Work required
Once the line containing "def rotationStartEv (s" is found in the records below, return it and each following line exactly, up to and including the line containing "if !(getDie s", and nothing else.

(Records from a data source)
/-- Descriptors 201 to 225 in ascending order of FIXED (R279). -/
def descs8 : List Desc := [
  ⟨0xC0000002, 0xFE1087FF, 0, .alu, 64, "k.and"⟩,
  ⟨0xC0000003, 0xFE1087FF, 0, .alu, 64, "k.or"⟩,
  ⟨0xC0000004, 0xFE1087FF, 0, .alu, 64, "k.xor"⟩,
  ⟨0xC0000005, 0xFE1087FF, 0, .alu, 64, "k.shl"⟩,
  ⟨0xC0000006, 0xFE1087FF, 0, .alu, 64, "k.shr"⟩,
  ⟨0xC0000007, 0xFE1087FF, 0, .alu, 64, "k.sar"⟩,
  ⟨0xC0000008, 0xFE1087FF, 0, .alu, 64, "k.mul"⟩,
  ⟨0xC0000009, 0xFE1087FF, 0, .alu, 64, "k.slt"⟩,
  ⟨0xC000000A, 0xFE1087FF, 0, .alu, 64, "k.sltu"⟩,
  ⟨0xC000000B, 0xFE1087FF, 0, .alu, 64, "k.seq"⟩,
  ⟨0xC4000000, 0xFE100000, 1, .alu, 64, "k.addi"⟩,
  ⟨0xC8000000, 0xFE1C0000, 1, .alu, 64, "k.ldk"⟩,
  ⟨0xCC000000, 0xFE100000, 4, .rmem, 64, "k.ld"⟩,
  ⟨0xD0000000, 0xFE100000, 4, .rmem, 64, "k.st"⟩,
  ⟨0xD4000000, 0xFE100000, 2, .alu, 64, "k.beq"⟩,
  ⟨0xD8000000, 0xFE100000, 2, .alu, 64, "k.bne"⟩,
  ⟨0xDC000000, 0xFE100000, 2, .alu, 64, "k.blt"⟩,
  ⟨0xE0000000, 0xFE100000, 2, .alu, 64, "k.bltu"⟩,
  ⟨0xE4000000, 0xFC000000, 3, .alu, 64, "k.jmp"⟩,
  ⟨0xE8000000, 0xFC000000, 3, .alu, 64, "k.call"⟩,
  ⟨0xEC000000, 0xFFF0FFFF, 0, .alu, 64, "k.jr"⟩,
  ⟨0xF0000000, 0xFE10FFFF, 0, .alu, 100, "k.emit"⟩,
  ⟨0xF0000001, 0xFFF087FF, 0, .alu, 100, "k.emap"⟩,
  ⟨0xF4000000, 0xFE1087FF, 0, .alu, 100, "k.lda"⟩,
  ⟨0xF4000001, 0xFE1FFFFF, 0, .alu, 100, "k.mtr"⟩]

/-- Descriptors 226 to 227 in ascending order of FIXED (R279). -/
def descs9 : List Desc := [
  ⟨0xF8000000, 0xFFFFFFFF, 0, .alu, 100, "k.tend"⟩,
  ⟨0xF8000001, 0xFFF0FFFF, 0, .alu, 100, "k.tfail"⟩]

/-- The descriptors (R279). Log 66 (DEDUCED). -/
def descs : List Desc :=
  descs0 ++ descs1 ++ descs2 ++ descs3 ++ descs4 ++ descs5 ++ descs6 ++ descs7 ++ descs8 ++ descs9

/-- The four words of a descriptor, by its number from 1 (R279). -/
def descWords (i : Nat) (d : Desc) : List Nat :=
  let f := figs d.cls
  [2 + d.form * 2 ^ 8 + (227 + i) * 2 ^ 16 + d.fixed * 2 ^ 32,
   d.mask + f.wu * 2 ^ 32 + f.wud * 2 ^ 48,
   f.bound + f.boundd * 2 ^ 16 + f.lat * 2 ^ 32 + f.wuf * 2 ^ 48 + d.flags * 2 ^ 56,
   f.ecls]

/-- The bytes of a name. -/
def nameBytes (n : String) : List Byte := n.toList.map (fun c => BitVec.ofNat 8 c.toNat)

/-- The four words of a name record (R280). -/
def nameWords (i : Nat) (d : Desc) : List Nat :=
  let bs := nameBytes d.name
  let part (k : Nat) : Nat := leNat ((bs.drop (8 * k)).take 8)
  [5 + bs.length * 2 ^ 8 + i * 2 ^ 16, part 0, part 1, part 2]

/-- The values of the resource records (R281). -/
def resources : List Nat :=
  [8, 256, 8, 4, 32, 196608, 1048576, 196608, 8, 8, 2, 4, 4, 65536, 4096, 64]

/-- The pJ of the energy classes (R283). Log 11 (DEDUCED). -/
def energyPJ : List Nat := [4, 9, 14, 11, 160, 48, 120, 640]

/-- The header record (R278). -/
def almHeader : List Nat :=
  [1 + 480 * 2 ^ 32, Config.almanacRev, 228 + 455 * 2 ^ 16 + 471 * 2 ^ 32 + 472 * 2 ^ 48, 1 + 227 * 2 ^ 16 + Config.partNumber * 2 ^ 32]

/-- The words of an Almanac record (R277 to R283); a record beyond the count reads as zero. Log 66 (DEDUCED). -/
def almRecord (r : Nat) : List Nat :=
  if r = 0 then almHeader
  else if r ≤ 227 then (match descs[r - 1]? with | some d => descWords r d | none => [])
  else if r ≤ 454 then (match descs[r - 228]? with | some d => nameWords (r - 227) d | none => [])
  else if r ≤ 470 then [3 + (r - 454) * 2 ^ 16, resources.getD (r - 455) 0, 0, 0]
  else if r = 471 then [4, 0x040F37FC, 0x80200003 + 24 * 2 ^ 32, 0]
  else if r ≤ 479 then [6 + (r - 472) * 2 ^ 8, energyPJ.getD (r - 472) 0, 0, 0]
  else []

/-- R265: word `w` of record `r`, or 0. -/
def almWord (r w : Nat) : Nat := (almRecord r).getD w 0

/-- The descriptor of an instruction word: of those whose fixed bits it has, the last, which fixes the most (fmtw and fmtr lie among the
words of cvt, R83). -/
def descOf (w : Nat) : Option Desc := (descs.filter (fun d => w &&& d.mask == d.fixed)).getLast?

/-- The FLAGS of an instruction word's descriptor; 0 where it has none. -/
def wordFlags (w : Nat) : Nat := match descOf w with | some d => d.flags | none => 0

/-- The level an instruction word needs (R86 step 11, R84): a control register's, or the supervisor's. -/
def wordLevel (w : Nat) : Nat :=
  if bitsAt w 26 6 = 0x29 && bitsAt w 12 4 ≤ 1 then crLevel (bitsAt w 8 4 * 32 + bitsAt w 16 5)
  else if bitAt (wordFlags w) 1 then 1 else 0

/-- R267, reason 1: cause × 65,536 + reason of the first of steps 1 to 11 of R86 that a word fails for a task on a compute core, `pp`
when the word before it is an fmtp. -/
def wordFails (w : Nat) (pp : Bool) : Option Nat :=
  match decodeWord w false with
  | .error r => some (cILLEGAL * 2 ^ 16 + r)
  | .ok _ =>
    let f := wordFlags w
    if bitAt f 2 then some (cILLEGAL * 2 ^ 16 + 7)
    else if bitAt f 4 then some (cILLEGAL * 2 ^ 16 + 9)
    else if pp && !bitAt f 0 then some (cILLEGAL * 2 ^ 16 + 10)
    else if wordLevel w ≠ 0 then some (cPRIVILEGE * 2 ^ 16 + wordLevel w)
    else none

end Sys2Proof.Machine
end

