/-- The channel whose memory core is scanned with a cluster (R428). -/
def rotationChan (cl : Nat) : Option Nat := if cl % 8 = 0 then some (cl / 256 * 32 + cl % 256 / 8) else none

/-- A rotation takes its next cluster: no new task there, and every task is asked to give way (R427 steps 1 and 2). Log 98 (DEDUCED). -/
def takeCluster (s : State) (die : Nat) : State :=
  let n := (getDie s die).rotNext
  let cl := die * 256 + n
  let s1 := modDie (modCluster s cl (fun k => { k with rotating := true })) die (fun d => { d with rotNext := (n + 1) % 256 })
  let s2 := match rotationChan cl with
    | some ch => modChan s1 ch (fun k => { k with scanning := !k.retired })
    | none => s1
  postOnce ((coresOf cl).foldl clearCore s2) .rotationClusterStart [die]

/-- The patterns start on a cluster that is clear (R427 step 3), its island ON (R459). -/
def scanCluster (s : State) (die cl : Nat) : State :=
  let cs := rotationCores s cl
  let ids := cs ++ (match rotationChan cl with
    | some ch => if (getChan s ch).scanning then [memBase + ch] else []
    | none => [])
  let s1 := cs.foldl (fun s c => modCore s c (fun k => { k with scan := 1 })) (ungate s cl)
  if ids.isEmpty then returnClusters s1 die
  else ids.foldl (fun s i => postOnce s .scanPatternsEnd [i, 0]) (modDie s1 die (fun d => { d with rotCores := ids }))

/-- R427, R428: the scan controller of a die takes its next cluster, or, once every context there is free, starts the patterns. Names
the die. Log 98 (DEDUCED). -/
def rotationStartEv (s : State) : State :=
  let die := argN s 0
  match rotatingOf s die with
  | [] => takeCluster s die
  | cl :: _ =>
    let mems := match rotationChan cl with | some ch => memCtxs ch | none => []
    if !(getDie s die).rotCores.isEmpty then s
    else if ((coresOf cl).flatMap ctxsOf ++ mems).all (fun c => (getCtx s c).mode == .free) then scanCluster s die cl
    else postOnce ((coresOf cl).foldl clearCore s) .rotationClusterStart [die]

def execRotationClusterStart (s : State) : Host.Outcome State Fault Refusal := happens rotationStartEv s

/- ---------------------------------------------------------------- uncorrectable errors -/

/-- A queue's commands that it has not started complete with 0x8011 (R435), each with its SEQ; `n` of them from ACCEPTED.
Log 86 (DEDUCED). -/
def dropCommands (s : State) (part q : Nat) (utag : State → Nat → Nat) : Nat → Nat → State
  | 0, _ => s
  | n + 1, seq =>
    dropCommands (completeLaunch s (some ⟨part, q, seq % 2 ^ 32, utag s (seq % 2 ^ 32)⟩) 0 0x8011 0) part q utag n (seq + 1)

/-- A queue of a partition, and one changed. -/
def getQueue (s : State) (part q : Nat) : Option LaunchQ := s.queues.get? (part * 64 + q)
def modQueue (s : State) (part q : Nat) (f : LaunchQ → LaunchQ) : State :=
  match getQueue s part q with
  | some x => { s with queues := s.queues.put (part * 64 + q) (f x) }
  | none => s

/-- The die that translates for a partition's queues: that of its first cluster. Log 89 (DESIGN CHOICE). -/
def homeOf (s : State) (part : Nat) : Nat :=
  match getPart? s part with
  | some p => p.cfg.clusters.headD 0 / 256
  | none => 0
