-- ==== Sys2Proof/Machine/Simd.lean ====
section
/-! DEFINITION. Packed integer, floating-point and cross-lane operations (R140 to R154), shapes and tensor indices (R155 to
R157). -/

namespace Sys2Proof.Machine

/-- A lane value under a saturation mode (R144): `f` the exact value from a reading of the operands. -/
def satLane (sat : Sat) (w : Nat) (f : (Nat → Int) → Int) : Nat :=
  match sat with
  | .wrap => wrapInt (f (fun x => signedBits x w)) w
  | .sats => wrapInt (clampInt (f (fun x => signedBits x w)) (-(2 ^ (w - 1))) (2 ^ (w - 1) - 1)) w
  | .satu => wrapInt (clampInt (f (fun x => (x : Int))) 0 (2 ^ w - 1)) w

/-- A lane read as its type says (R143). -/
def laneInt (t : ILane) (x : Nat) : Int := if t.signed then signedBits x t.bits else x

/-- All ones or zero. -/
def laneMask (w : Nat) (b : Bool) : Nat := if b then 2 ^ w - 1 else 0

/-- The lanes of three registers combined one by one. -/
def zipLanes (w : Nat) (a b d : BitVec 128) (f : Nat → Nat → Nat → Nat) : BitVec 128 :=
  packLanes w ((List.range (128 / w)).map (fun i => f (lane a w i) (lane b w i) (lane d w i)))

/-- What issue needs to know of a SIMD instruction. -/
def simdSpec (i : Instr) (wu : Nat) : Spec := { i := i, wu := some wu, kind := .compute, ecls := 2 }

/-- An integer SIMD operation (R143): `f` gives a lane from those of va, vb and the old vd. -/
def simdInt (i : Instr) (wu : Nat) (vd va vb : VReg) (w : Nat) (f : Nat → Nat → Nat → Nat) (s : State) :
    Host.Outcome State Fault Refusal :=
  issue (simdSpec i wu)
    (fun _ s => .ok { st := setCur s (fun x => setV x vd (zipLanes w (getV x va) (getV x vb) (getV x vd) f)) }) s

def execVadd (d a b : VReg) (t : ILane) (sat : Sat) (s : State) : Host.Outcome State Fault Refusal :=
  simdInt (.vadd d a b t sat) 1 d a b t.bits (fun x y _ => satLane sat t.bits (fun r => r x + r y)) s

def execVsub (d a b : VReg) (t : ILane) (sat : Sat) (s : State) : Host.Outcome State Fault Refusal :=
  simdInt (.vsub d a b t sat) 1 d a b t.bits (fun x y _ => satLane sat t.bits (fun r => r x - r y)) s

def execVmul (d a b : VReg) (t : ILane) (sat : Sat) (s : State) : Host.Outcome State Fault Refusal :=
  simdInt (.vmul d a b t sat) 2 d a b t.bits (fun x y _ => satLane sat t.bits (fun r => r x * r y)) s

def execVmla (d a b : VReg) (t : ILane) (sat : Sat) (s : State) : Host.Outcome State Fault Refusal :=
  simdInt (.vmla d a b t sat) 2 d a b t.bits (fun x y z => satLane sat t.bits (fun r => r z + r x * r y)) s

def execVmin (d a b : VReg) (t : ILane) (s : State) : Host.Outcome State Fault Refusal :=
  simdInt (.vmin d a b t) 1 d a b t.bits (fun x y _ => if laneInt t x ≤ laneInt t y then x else y) s

def execVmax (d a b : VReg) (t : ILane) (s : State) : Host.Outcome State Fault Refusal :=
  simdInt (.vmax d a b t) 1 d a b t.bits (fun x y _ => if laneInt t y ≤ laneInt t x then x else y) s

/-- An exact value of the signed reading reduced under a saturation mode (R144, vabs and vneg). -/
def satExact (sat : Sat) (w : Nat) (v : Int) : Nat :=
  match sat with
  | .wrap => wrapInt v w
  | .sats => wrapInt (clampInt v (-(2 ^ (w - 1))) (2 ^ (w - 1) - 1)) w
  | .satu => wrapInt (clampInt v 0 (2 ^ w - 1)) w

def execVabs (d a : VReg) (t : ILane) (sat : Sat) (s : State) : Host.Outcome State Fault Refusal :=
  simdInt (.vabs d a t sat) 1 d a a t.bits (fun x _ _ => satExact sat t.bits (signedBits x t.bits).natAbs) s

def execVneg (d a : VReg) (t : ILane) (sat : Sat) (s : State) : Host.Outcome State Fault Refusal :=
  simdInt (.vneg d a t sat) 1 d a a t.bits (fun x _ _ => satExact sat t.bits (-(signedBits x t.bits))) s

def execVand (d a b : VReg) (t : ILane) (s : State) : Host.Outcome State Fault Refusal :=
  simdInt (.vand d a b t) 1 d a b t.bits (fun x y _ => x &&& y) s

def execVor (d a b : VReg) (t : ILane) (s : State) : Host.Outcome State Fault Refusal :=
  simdInt (.vor d a b t) 1 d a b t.bits (fun x y _ => x ||| y) s

def execVxor (d a b : VReg) (t : ILane) (s : State) : Host.Outcome State Fault Refusal :=
  simdInt (.vxor d a b t) 1 d a b t.bits (fun x y _ => x ^^^ y) s

def execVandn (d a b : VReg) (t : ILane) (s : State) : Host.Outcome State Fault Refusal :=
  simdInt (.vandn d a b t) 1 d a b t.bits (fun x y _ => x &&& (2 ^ t.bits - 1 - y)) s

def execVshl (d a b : VReg) (t : ILane) (sat : Sat) (s : State) : Host.Outcome State Fault Refusal :=
  simdInt (.vshl d a b t sat) 1 d a b t.bits (fun x y _ => satLane sat t.bits (fun r => r x * 2 ^ (y % t.bits))) s

def execVshr (d a b : VReg) (t : ILane) (s : State) : Host.Outcome State Fault Refusal :=
  simdInt (.vshr d a b t) 1 d a b t.bits (fun x y _ => wrapInt (laneInt t x / 2 ^ (y % t.bits)) t.bits) s

def execVceq (d a b : VReg) (t : ILane) (s : State) : Host.Outcome State Fault Refusal :=
  simdInt (.vceq d a b t) 1 d a b t.bits (fun x y _ => laneMask t.bits (x == y)) s

def execVclt (d a b : VReg) (t : ILane) (s : State) : Host.Outcome State Fault Refusal :=
  simdInt (.vclt d a b t) 1 d a b t.bits (fun x y _ => laneMask t.bits (laneInt t x < laneInt t y)) s

def execVcle (d a b : VReg) (t : ILane) (s : State) : Host.Outcome State Fault Refusal :=
  simdInt (.vcle d a b t) 1 d a b t.bits (fun x y _ => laneMask t.bits (laneInt t x ≤ laneInt t y)) s

/-- The bitwise select of R145. -/
def selBits (a b c : BitVec 128) : BitVec 128 := (a &&& c) ||| (b &&& ~~~c)

def execVsel (d a b c : VReg) (s : State) : Host.Outcome State Fault Refusal :=
  issue (simdSpec (.vsel d a b c) 1)
    (fun _ s => .ok { st := setCur s (fun x => setV x d (selBits (getV x a) (getV x b) (getV x c))) }) s

/- ---------------------------------------------------------------- float lanes -/

/-- The format of a float lane type. -/
def flaneFmt : FLane → Fmt
  | .f16 => f16Fmt | .bf16 => bf16Fmt | .f32 => f32Fmt | .f64 => f64Fmt

/-- The formats of operands a and b and of the result (R149): those of the lane type, or with a prefix the registers it
names, each of KIND 1 to 3 and as wide as a lane. -/
def laneFmts (x : Ctx) (t : FLane) : Option (Fmt × Fmt × Fmt) :=
  match prefixOf x with
  | none => some (flaneFmt t, flaneFmt t, flaneFmt t)
  | some p =>
    match fixedReg x p.a, fixedReg x p.b, fixedReg x p.out with
    | some fa, some fb, some fo => if fa.w = t.bits && fb.w = t.bits && fo.w = t.bits then some (fa, fb, fo) else none
    | _, _, _ => none

/-- A floating-point SIMD operation (R147 to R149): `f` gives a lane from the formats, the rounding, and the lanes of va,
vb and the old vd. Log 39 (DEDUCED). -/
def simdFloat (i : Instr) (vd va vb : VReg) (t : FLane) (r : Rnd)
    (f : Fmt → Fmt → Fmt → Nat → Nat → Nat → Nat → RS → Nat × RS) (s : State) : Host.Outcome State Fault Refusal :=
  issue { simdSpec i 2 with fmt := true }
    (fun _ s =>
      let x := cx s
      match laneFmts x t with
      | none => .trap illegal11
      | some (fa, fb, fo) =>
        let w := t.bits
        vectorResult s vd w (eachF (fun j => f fa fb fo (rounding x r) (lane (getV x va) w j) (lane (getV x vb) w j)
          (lane (getV x vd) w j)) (List.range (128 / w)) x.lfsr)) s

/-- A rounding operation in one lane (R147): the addend of vfma has the format of b. -/
def roundLane (op : FOp) (fa fb fo : Fmt) (rnd a b d : Nat) (rs : RS) : Nat × RS :=
  arithF op fo rnd rs (decodeF fa a) (decodeF fb b) (decodeF fb d)

def execVfadd (d a b : VReg) (t : FLane) (r : Rnd) (s : State) : Host.Outcome State Fault Refusal :=
  simdFloat (.vfadd d a b t r) d a b t r (roundLane .add) s

def execVfsub (d a b : VReg) (t : FLane) (r : Rnd) (s : State) : Host.Outcome State Fault Refusal :=
  simdFloat (.vfsub d a b t r) d a b t r (roundLane .sub) s

def execVfmul (d a b : VReg) (t : FLane) (r : Rnd) (s : State) : Host.Outcome State Fault Refusal :=
  simdFloat (.vfmul d a b t r) d a b t r (roundLane .mul) s

def execVfma (d a b : VReg) (t : FLane) (r : Rnd) (s : State) : Host.Outcome State Fault Refusal :=
  simdFloat (.vfma d a b t r) d a b t r (roundLane .fma) s

def execVfmin (d a b : VReg) (t : FLane) (s : State) : Host.Outcome State Fault Refusal :=
  simdFloat (.vfmin d a b t) d a b t .dyn (fun fa fb fo rnd x y _ rs => minMaxF false fa fb fo rnd rs x y) s

def execVfmax (d a b : VReg) (t : FLane) (s : State) : Host.Outcome State Fault Refusal :=
  simdFloat (.vfmax d a b t) d a b t .dyn (fun fa fb fo rnd x y _ rs => minMaxF true fa fb fo rnd rs x y) s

Worked solution
def rotationStartEv (s : State) : State :=
  let die := argN s 0
  match rotatingOf s die with
  | [] => takeCluster s die
  | cl :: _ =>
    let mems := match rotationChan cl with | some ch => memCtxs ch | none => []
    if !(getDie s die).rotCores.isEmpty then s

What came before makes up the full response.